> _Instructions for the task_:
Find the lines below in which the string "complOf" occurs. Copy each one.

*** Opening Entries shown ***

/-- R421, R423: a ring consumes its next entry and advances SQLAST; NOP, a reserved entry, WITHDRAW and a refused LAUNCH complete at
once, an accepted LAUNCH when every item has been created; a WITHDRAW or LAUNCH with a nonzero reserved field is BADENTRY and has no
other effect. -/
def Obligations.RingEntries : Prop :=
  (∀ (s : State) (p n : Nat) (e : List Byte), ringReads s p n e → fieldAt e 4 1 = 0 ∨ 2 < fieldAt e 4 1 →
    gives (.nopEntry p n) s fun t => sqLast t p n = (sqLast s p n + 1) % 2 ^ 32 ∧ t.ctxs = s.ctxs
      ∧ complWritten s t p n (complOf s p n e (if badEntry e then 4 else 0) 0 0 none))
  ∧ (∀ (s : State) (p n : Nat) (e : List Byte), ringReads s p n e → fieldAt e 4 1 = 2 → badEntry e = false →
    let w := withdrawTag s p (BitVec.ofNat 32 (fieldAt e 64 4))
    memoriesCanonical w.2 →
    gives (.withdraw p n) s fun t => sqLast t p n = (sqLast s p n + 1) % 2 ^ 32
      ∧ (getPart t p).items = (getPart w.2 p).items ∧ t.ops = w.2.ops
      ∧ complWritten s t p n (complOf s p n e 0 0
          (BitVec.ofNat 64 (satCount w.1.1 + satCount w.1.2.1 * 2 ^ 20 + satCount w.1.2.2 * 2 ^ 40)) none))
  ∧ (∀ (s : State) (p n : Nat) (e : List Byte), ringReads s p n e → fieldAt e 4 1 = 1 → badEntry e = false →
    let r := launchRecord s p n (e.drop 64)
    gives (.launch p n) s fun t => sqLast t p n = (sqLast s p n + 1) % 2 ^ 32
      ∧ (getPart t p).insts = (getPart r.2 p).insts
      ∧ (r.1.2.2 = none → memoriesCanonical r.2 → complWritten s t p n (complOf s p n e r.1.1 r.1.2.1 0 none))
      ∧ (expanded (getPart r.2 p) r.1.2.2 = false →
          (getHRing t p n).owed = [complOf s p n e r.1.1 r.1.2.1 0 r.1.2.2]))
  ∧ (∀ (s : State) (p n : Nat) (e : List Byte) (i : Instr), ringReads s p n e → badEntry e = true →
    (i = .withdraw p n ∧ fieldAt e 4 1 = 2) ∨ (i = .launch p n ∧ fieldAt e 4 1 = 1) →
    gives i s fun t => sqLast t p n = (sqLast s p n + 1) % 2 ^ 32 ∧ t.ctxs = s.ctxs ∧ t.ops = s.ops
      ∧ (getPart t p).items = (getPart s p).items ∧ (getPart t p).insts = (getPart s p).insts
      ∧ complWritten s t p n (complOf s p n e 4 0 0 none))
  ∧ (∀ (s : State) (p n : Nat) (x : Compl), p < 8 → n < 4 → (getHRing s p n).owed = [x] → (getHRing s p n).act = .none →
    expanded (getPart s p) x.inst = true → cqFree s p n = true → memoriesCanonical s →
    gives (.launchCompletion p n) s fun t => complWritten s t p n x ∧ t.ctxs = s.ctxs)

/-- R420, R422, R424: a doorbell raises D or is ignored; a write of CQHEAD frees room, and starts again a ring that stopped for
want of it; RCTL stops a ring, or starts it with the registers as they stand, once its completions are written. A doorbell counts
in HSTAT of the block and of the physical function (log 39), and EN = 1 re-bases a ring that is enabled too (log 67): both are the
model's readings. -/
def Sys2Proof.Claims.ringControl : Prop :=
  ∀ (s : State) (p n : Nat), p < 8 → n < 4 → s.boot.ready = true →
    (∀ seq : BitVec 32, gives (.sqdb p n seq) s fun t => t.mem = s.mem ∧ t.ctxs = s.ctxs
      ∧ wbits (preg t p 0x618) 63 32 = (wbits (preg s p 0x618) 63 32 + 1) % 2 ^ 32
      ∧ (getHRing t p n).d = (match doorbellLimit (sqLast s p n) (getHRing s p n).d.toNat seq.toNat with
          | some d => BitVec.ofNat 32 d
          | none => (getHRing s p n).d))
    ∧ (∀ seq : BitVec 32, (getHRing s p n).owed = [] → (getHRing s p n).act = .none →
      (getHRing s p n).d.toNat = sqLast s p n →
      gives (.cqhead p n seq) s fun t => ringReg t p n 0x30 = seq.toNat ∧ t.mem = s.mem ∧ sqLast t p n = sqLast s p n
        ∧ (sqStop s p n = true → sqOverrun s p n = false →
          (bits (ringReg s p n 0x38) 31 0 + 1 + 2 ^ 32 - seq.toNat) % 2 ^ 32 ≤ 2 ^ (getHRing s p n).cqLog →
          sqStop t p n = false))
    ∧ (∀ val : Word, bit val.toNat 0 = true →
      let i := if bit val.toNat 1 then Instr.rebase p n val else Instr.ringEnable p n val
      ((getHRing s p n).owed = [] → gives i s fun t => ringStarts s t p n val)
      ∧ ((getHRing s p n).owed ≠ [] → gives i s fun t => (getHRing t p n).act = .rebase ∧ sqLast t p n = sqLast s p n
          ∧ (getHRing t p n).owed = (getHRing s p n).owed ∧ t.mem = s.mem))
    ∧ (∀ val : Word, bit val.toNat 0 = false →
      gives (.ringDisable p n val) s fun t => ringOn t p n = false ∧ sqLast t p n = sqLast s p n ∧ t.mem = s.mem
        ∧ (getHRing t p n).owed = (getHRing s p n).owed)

*** Closing Entries shown ***

> _Problem solution_:
      ∧ complWritten s t p n (complOf s p n e (if badEntry e then 4 else 0) 0 0 none))
      ∧ complWritten s t p n (complOf s p n e 0 0
      ∧ (r.1.2.2 = none → memoriesCanonical r.2 → complWritten s t p n (complOf s p n e r.1.1 r.1.2.1 0 none))
          (getHRing t p n).owed = [complOf s p n e r.1.1 r.1.2.1 0 r.1.2.2]))
      ∧ complWritten s t p n (complOf s p n e 4 0 0 none))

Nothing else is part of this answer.